2 The SIPS selection method

In Deacon et al. (2005) we outlined the SIPS selection method. Here we give a brief recap.

The first stage of candidate selection is using 2MASS photometry. Here objects are plotted on a J-H vs. $H-K_{\rm s}$ colour-colour diagram. An object's position on this diagram leads it to be classified as a potential M/L dwarf, early T dwarf or mid-late T dwarf. There is also a fourth category in an overlap region between the mid M and mid T dwarf range. Any object that does not fall into one of the four categories is rejected. Next each candidates object had to be paired with an I plate counterpart. In the first run of the SIPS survey we simply used the positions from both the UKST I plates and the 2MASS survey to calculate the movement of an object and hence its proper motion. As the minimum proper motion in this case was half an arcsecond per year this was generally well above a $5\sigma$limit. However by reducing the lower proper motion limit to 0.1''/yr we run the risk of large errors in the measured proper motions and therefore spurious detections. Hence we employ a relative error mapping technique to reduce the rms error on the proper motions. The details of this are outlined in Sect. 2.1. Other than this the candidate selection method is identical to that outlined in DHC with I plate candidates being selected and then filtered on I-J colour, ellipticity, and being a good single image far from bright stars. Following the initial selection process all candidates were inspected by eye to reduce the number of spurious detections. The proper motions were then calculated using the same method as DHC.

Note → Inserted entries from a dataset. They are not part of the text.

/-- A step changes `CAUSE` or `EINFO` only where none is recorded, and there only where DECODE rejects the
command or the radio answers `fail` (60_exceptions.md R124 to R127, R132). -/
theorem DriverStep.report {s t : State} (h : DriverStep s t) :
    (t.cause = s.cause ∧ t.einfo = s.einfo) ∨
      (s.cause = 0#3 ∧ ((s.phase = .decode ∧ ∃ e, t = raise e s) ∨
        (phaseCall s ≠ none ∧ s.answers.head? = some .fail))) := by
  cases h with
  | waits hc ha => exact .inl ⟨rfl, rfl⟩
  | passed hp hc hv => exact .inl ⟨rfl, rfl⟩
  | @rejected c hp hc hv =>
    rw [raise_cause, raise_einfo]
    exact (recordCause_report (.invalidCommand c) s).symm.imp_right (⟨·, .inl ⟨hp, _, rfl⟩⟩)
  | built hp ha hb hc => exact .inl ⟨rfl, rfl⟩
  | configured hr ha => exact .inl ⟨rfl, rfl⟩
  | @configFailed op k p rs hr ha =>
    rw [raise_cause, raise_einfo]
    exact (recordCause_report _ (answered op .fail rs s)).symm.imp_right
      (⟨·, .inr ⟨by simp [configRow_phaseCall hr], by simp [ha]⟩⟩)
  | framed hp hm => exact .inl ⟨rfl, rfl⟩
  | @sent bytes r rs hp hr hm ha =>
    cases r with
    | ok => exact .inl ⟨rfl, rfl⟩
    | fail =>
      simp only [transmitted, raise_cause, raise_einfo]
      exact (recordCause_report _ (answered _ .fail rs s)).symm.imp_right
        (⟨·, .inr ⟨by simp [phaseCall, hp, hm], by simp [ha]⟩⟩)
  | @idled r rs hp ha =>
    exact (recordTeardown_report 0#4 r (answered .setIdle r rs s)).symm.imp_right fun ⟨hf, hc⟩ =>
      ⟨hc, .inr ⟨by simp [phaseCall, hp], by simp [ha, hf]⟩⟩
  | @cleaned r rs hp ha =>
    exact (recordTeardown_report 1#4 r (answered .cleanup r rs s)).symm.imp_right fun ⟨hf, hc⟩ =>
      ⟨hc, .inr ⟨by simp [phaseCall, hp], by simp [ha, hf]⟩⟩

end Sys2Proof.Machine

/-! The invariant of 10_state.md R35 in two normal forms, one for an idle core and one for a busy core, and
that every step keeps it. -/

namespace Sys2Proof.Machine

/-! ### The two forms of the invariant -/

/-- How far an invocation has come, by phase: what `REP` and `CAUSE` can be (10_state.md R22, R24). -/
def Phase.Progress (rep : BitVec 4) (cause : BitVec 3) : Phase → Prop
  | .tx => rep < 8#4 ∧ cause = 0#3
  | .tdIdle => rep ≤ 8#4 ∧ cause < 4#3 ∧ (cause = 0#3 → rep = 8#4)
  | .idle | .tdCleanup => rep ≤ 8#4 ∧ cause ≤ 4#3 ∧ (cause = 0#3 ∨ cause = 4#3 → rep = 8#4)
  | _ => rep = 0#4 ∧ cause = 0#3

theorem Phase.progress_beforeTx {p : Phase} (h : p.beforeTx = true) (rep : BitVec 4)
    (cause : BitVec 3) :
    p.Progress rep cause ↔ rep = 0#4 ∧ cause = 0#3 := by
  cases p <;> simp_all [Phase.beforeTx, Phase.Progress]

theorem Phase.Progress.rep_bounds {p : Phase} {rep : BitVec 4} {cause : BitVec 3}
    (h : p.Progress rep cause) : rep ≤ 8#4 ∧ (p.beforeTx = true → rep = 0#4) := by
  cases p <;> simp only [Phase.Progress] at h <;>
    exact ⟨by bv_omega, by simp [Phase.beforeTx, h]⟩

theorem Phase.Progress.cause_le {p : Phase} {rep : BitVec 4} {cause : BitVec 3}
    (h : p.Progress rep cause) : cause ≤ 4#3 := by
  cases p <;> simp only [Phase.Progress] at h <;> bv_omega

theorem Phase.Progress.cause_zero {p : Phase} {rep : BitVec 4} {cause : BitVec 3}
    (h : p.Progress rep cause) (h1 : p ≠ .idle) (h2 : p ≠ .tdIdle) (h3 : p ≠ .tdCleanup) :
    cause = 0#3 := by
  cases p <;> simp_all [Phase.Progress]

/-- The invariant of a busy core, without what follows from the rest. -/
structure State.Running (s : State) : Prop where
  phase : s.phase ≠ .idle
  busy : s.busy = true
  done : s.done = false
  errf : s.errf = false
  held : s.held = s.phase.owesTeardown
  loaded : s.Loaded
  payForm : Memory.wf s.pay = true ∧ Memory.below 5 s.pay = true
  frameForm : Memory.wf s.frame = true ∧ Memory.below 10 s.frame = true
  progress : s.phase.Progress s.rep s.cause
  outstanding : ∀ op, s.outstanding = some op → phaseCall s = some op

theorem State.Running.progress_at {s : State} {p : Phase} (h : s.Running) (hp : s.phase = p) :
    p.Progress s.rep s.cause := hp ▸ h.progress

Table 1: Objects with I-J>3.5 found in this survey.

Table 2: Objects with photometry suggesting they are L dwarfs. Our photometric spectral classifications are based on the colours in Kirkpatrick et al. (2000).


  \begin{figure} \par\includegraphics[width=6cm,clip]{CPMhist.ps}\end{figure} Figure 3: A histogram showing the seperations of objects with common proper motions in the SIPS survey. The line shows the expected distribution of randomly distributed objects, ${\rm d}n \propto r {\rm d}r$.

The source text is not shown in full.